Set down exactly the lines in the records below that run from the line with "(mnemonic : String)" to the line with "Host.Cell := []", inclusive, and nothing more.
· · · ·
/-- The configuration space of the one function (15 R440, R445, R446, R448): identity, BARs, capabilities and what they advertise. Offsets within
the space are PCI Express's and are not modelled; no command of the table writes it but by a reset of the link. -/
structure PciFunction where
  vendor     : Nat := 0x1F3B
  device     : Nat := 0x0640
  subVendor  : Nat := 0x1F3B
  subsystem  : Nat := 0x0640
  revision   : Nat := 0xA1
  class_     : Nat := 0x120000
  bar0       : Nat := 0                         -- address that the host assigns
  bar0Bytes  : Nat := 0x4000000                 -- 64-bit memory, non-prefetchable
  otherBars  : List Nat := [0, 0, 0, 0, 0]      -- BAR2 to BAR5 and the expansion ROM
  msixSize   : Nat := 256
  msixTable  : Nat := 0x28000                   -- table and pending-bit array in the EVC block (17 R501)
  msixPba    : Nat := 0x29000
  endpoint   : Bool := true
  payloadMax : Nat := 512
  readMax    : Nat := 4096
  tags14     : Bool := false                    -- 10-bit tags; 14-bit in 256-byte flit mode
  dvsecs     : List Nat := [0, 7, 8]            -- CXL DVSEC for Devices, Flex Bus Port, Register Locator
  locator    : List Nat := [0x60000, 0x68000]   -- component registers, device registers (15 R447)
  cacheSize  : Nat := 0                         -- no host line is retained (15 R448)
  protocols  : List Nat := [0, 1, 2]            -- CXL.io, CXL.cache, CXL.mem: type 2
  hdmCount   : Nat := 1
  widths     : List Nat := [8, 4]
  rates      : List Nat := [6, 5]               -- 64 GT/s, 32 GT/s in CXL mode
  virtuals   : Nat := 0                         -- no SR-IOV, ARI or Function Level Reset
  ideStreams : Nat := 2                         -- one link stream, one selective stream; containment mode
  extended   : List Nat := [0x2E, 0x30, 0x2A, 0x31, 0x25, 0x01]   -- DOE, IDE, Physical Layer 32 and 64 GT/s, Data Link Feature, AER
deriving DecidableEq, Repr

/-- The FW_RECOVER receive buffer (19 R556): the transport that holds it (0 mailbox, 1 sideband), LEN, the bytes. -/
structure Recover where
  via  : Nat
  len  : Nat
  data : List Byte
deriving DecidableEq, Repr

/-- How far bring-up has come (19 R541 to R546), and PERST_N. -/
structure BootSt where
  start    : Nat := 0                  -- timebase at step 1, or at the start of the warm reset
  rails    : Bool := false             -- hub out of reset (step 2)
  block    : Bool := false             -- the starting block runs (step 3)
  verified : Bool := false             -- step 4
  sections : Bool := false             -- step 5
  released : Bool := false             -- step 6
  releasedAt : Nat := 0                -- timebase then
  cxl      : Bool := false             -- step 8 has begun
  trained  : Bool := false             -- the host link has trained once since power-on
  dram     : Bool := false             -- step 10
  perst    : Bool := true              -- PERST_N is low: unconnected it holds the host link in reset (20 R581)
  perstAt  : Nat := 0                  -- timebase of the last assertion
  shut     : Bool := false             -- after a thermal shutdown (20 R576)
deriving DecidableEq, Repr

/-- The power manager beside its registers (20 R568 to R575): the duties imposed by the power limit, by the brake and by each die's
thermal throttle, the end of the wait after a step, the alert conditions in force, the end of the rise after a brake. -/
structure PowerSt where
  limit  : Nat := 8
  brake  : Nat := 8
  dies   : List Nat := List.replicate 8 8
  waitTo : Nat := 0
  conds  : Nat := 0
  riseAt : Nat := 0
deriving DecidableEq, Repr

/-- The event controller beside its registers (17 R496 to R503): the last level seen of each level input, the EVC_SRC_CFG word of
each active source at its delivery, slices that sleep (0 to 79 clusters, 80 to 87 dies), completions that wait for a wake, the
whole function masked, timebase of the last message and of the capture in EVC_CSAT. -/
structure EventSt where
  levels   : NMap Nat := []
  active   : NMap Nat := []
  slept    : List Nat := []
  deferred : List Nat := []
  masked   : Bool := false
  msgAt    : Option Nat := none
  csatAt   : Nat := 0                  -- timebase at which EVC_CSAT captured (R506)
deriving DecidableEq, Repr

/-- The window of a retired part as it stood at retirement (01 R36): its unit, base and size, and what its registers were read from. -/
structure Frozen where
  unit  : Nat
  base  : Nat
  size  : Nat
  regs  : NMap Nat
  cores : NMap CoreSt
  ports : NMap PortSt
  ftabs : NMap FtPair
deriving DecidableEq, Repr

/-- Fault reasons at which the block itself would stop: none. The spec describes every fault of the module as a next state
(18 R514); a command whose operands no sender can form has a next state too (log 5). -/
inductive Fault where
deriving DecidableEq, Repr

/-- Why a command has no meaning. -/
inductive Refusal where
  /-- A command that has no meaning in the model yet, by its mnemonic. Safe: nothing is proved of it. -/
  | notModelled (mnemonic : String)
deriving DecidableEq, Repr

/-- The module. Registers: by the address of a field's lowest bit (8 times the BAR0 offset plus the bit); a missing entry
holds the field's reset value (RegMap). Memory: bytes by physical key; a missing entry reads 0. -/
structure State where
  regs     : NMap Nat := []
  latches  : List (Nat × Nat × Nat) := []       -- requester, offset, latched upper half (01 R32)
  readout  : List (Nat × Nat) := []             -- offset and value of register reads, oldest first
  mem      : List Host.Cell := []
  poison   : List Nat := []                     -- poisoned 256-byte lines (11 R322)
  lineKeys : NMap Nat := []                     -- 256-byte line: key it was written under, plus 1 (11 R343)
  free     : Nat := 0                           -- draws of free values so far (the model's own)
  fired    : List Nat := []                     -- event inputs raised by other commands (17 R497)
  cores    : NMap CoreSt := []
  clusters : NMap ClusterSt := []
  prog     : Option Program := none
  pair     : Option (Nat × Nat × Nat) := none   -- generation pair in force: PAIR_A, PAIR_B, PAIR_LEN (12 R369)
  keySlots : NMap Nat := []                     -- security engine key slots that hold a key (19 R562)
  posts    : List Post := []                    -- posts and returns on their way
  stallClock : Nat := 0                         -- nanoseconds in which the wait timers ran (04 R119, 20 R569)
  reporting : List Nat := []                    -- modules that reported a replay which this one did not join (04 R119)
  ports    : NMap PortSt := []                  -- fabric ports by number
  wire     : List (Nat × List Byte) := []       -- flits sent, by port, oldest first: 256 bytes each
  groups   : List (List Nat) := List.replicate 6 []   -- member list of each channel in rank order (16 R476)
  bindRec  : List Byte := []                    -- group record of the BIND_GROUPS in force (16 R476, 19 R559)
  features : List Feature := []                 -- FEATURES messages kept
  tags     : NMap Nat := []                     -- next descriptor tag, by channel (13 R397)
  inbox    : List Msg := []                     -- data messages that have arrived whole
  hurdleBits : List (Nat × Nat × Nat) := []     -- hurdle, epoch, rank of the member arrivals counted (13 R400)
  journal  : List Cmd := []                     -- accepted commands in acceptance order (16 R464, R467)
  owed     : List Owed := []
  lastRing : Nat := 15                          -- ring an entry was last taken from (16 R459)
  hostOut  : List (Nat × List Byte) := []       -- writes to host memory, oldest first: address and bytes
  msixOut  : List (Nat × Nat) := []             -- MSI-X messages sent, oldest first: address and data (17 R498)
  ctrlIn   : List CtrlFlit := []                -- HURDLE and MGMT flits that have arrived (13 R400, R401)
  run      : Option StepRun := none
  firstRun : Bool := false                      -- no RUN_STEP has begun since LOAD_PROGRAM (16 R480)
  failedStep : Option Nat := none               -- step that ended FAULT_FATAL since the last commit or load: its number may run again (16 R480)
  commits  : List CommitMsg := []
  replay   : ReplaySt := {}
  snapshot : Snapshot := {}
  faults   : List (Nat × Nat) := []             -- STEP-class faults (unit, cause) that wait for REPLAY_START
  ueTimes  : List (Nat × Nat) := []             -- part key and time of each uncorrectable error (18 R516)
  ceTimes  : List (Nat × Nat) := []             -- part key and time of each corrected error of DRAM
  retired  : List Nat := []                     -- unit addresses the marshal records as retired (18 R519)
  frozen   : List Frozen := []                  -- windows of retired parts (01 R36)
  remaps   : List (Nat × Nat × Nat) := []       -- pending remaps: cluster key, slot, core or 15 (01 R21, R25)
  storeErrs : NMap Nat := []                    -- error counters of core and cluster stores, by unit address (01 R18)
  ftabs    : NMap FtPair := []                  -- function table pairs in force, 0 to 15 (06 R189 to R192)
  ftPend   : NMap FtPair := []                  -- pairs that wait for the step boundary
  upd      : Option UpdTables := none           -- update tables in force (12 R347)
  pageDone : List (Nat × Nat) := []             -- page copies that have retired: kind (1 eviction, 2 fetch) and page record
  relay    : RelaySt := {}
  uds      : List UdSt := [{}, {}, {}, {}]      -- the update dies
  curves   : List Nat := []                     -- values of the 256 curves at the step's number (12 R350)
  normDone : Bool := false                      -- the norm pass of the step has run (12 R360)
  updPend  : Option UpdTables := none           -- update tables that wait for the step boundary
  partCmds : List (Nat × Nat × Nat × Nat) := [] -- part commands under way: opcode, unit, ring, sequence number (18 R535)
  powered  : Bool := false                      -- power is applied (19)
  staged   : Option (Nat × Nat) := none         -- staged firmware image: address and length of its locked range (19 R550)
  tbHalf   : Bool := false                      -- first ns of two under a negative TB_ADJ (17 R509)
  boards   : List Nat := List.replicate 8 16    -- lanes of each board link in use, 0 retired (18 R516)
  boardRemoved : List Nat := List.replicate 8 0 -- lanes of each board link removed, one bit each (18 R516)
  boardFails : List Nat := List.replicate 8 0   -- failed training attempts of each board link in a row
  ucie     : NMap Nat := []                     -- failed lanes by panel link, UCIe module and direction (01 R14)
  ucieDis  : List Nat := []                     -- UCIe modules disabled: link * 64 + module
  portsHeld : List Nat := []                    -- repaired ports that enter the route sets at the next step boundary (18 R536)
  ceRows   : NMap Nat := []                     -- scrub passes that corrected a row, by unit and row (11 R324)
  softRows : List Nat := []                     -- rows that await a soft repair
  hardRows : List Nat := []                     -- rows that await a hard repair at the next REPAIR_PART
  udFault  : List Nat := []                     -- update dies with a fault (17 R495)
  biWait   : List BiWait := []                  -- window lines whose BISnpInv is outstanding (15 R451, R452)
  pci      : PciFunction := {}                  -- the configuration space (15 R446)
  rollout  : RolloutSt := {}
  events   : EventSt := {}
  boot     : BootSt := {}
  power    : PowerSt := {}
  fuseSvn  : Nat := 0                           -- fused SVN (19 R549)
  flash    : List Byte := []                    -- image area of the boot flash as programmed (19 R547)
  running  : List Byte := []                    -- running firmware image (19 R546)
  recover  : Option Recover := none
  certs    : NMap (List Byte) := []             -- provisioned certificate slots 1 to 7 (19 R557)
  sessions : List Nat := []                     -- transports with a secured SPDM session: 0 DOE, 1 MCTP (19 R558)
  ideKeys  : List (Nat × Nat) := []             -- IDE keys in force by stream (15 R455)
  ideNext  : List (Nat × Nat) := []             -- IDE keys programmed for the next switch-over (15 R452)
  sigs     : List SigReq := []                  -- signatures owed, oldest first
  replies  : List Reply := []
  dynAddr  : Option Nat := none                 -- I3C dynamic address (19 R563)
  pending  : List Instr := []                   -- the queue of commands
deriving DecidableEq, Repr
· · · ·
## Result for this task
  | notModelled (mnemonic : String)
deriving DecidableEq, Repr

/-- The module. Registers: by the address of a field's lowest bit (8 times the BAR0 offset plus the bit); a missing entry
holds the field's reset value (RegMap). Memory: bytes by physical key; a missing entry reads 0. -/
structure State where
  regs     : NMap Nat := []
  latches  : List (Nat × Nat × Nat) := []       -- requester, offset, latched upper half (01 R32)
  readout  : List (Nat × Nat) := []             -- offset and value of register reads, oldest first
  mem      : List Host.Cell := []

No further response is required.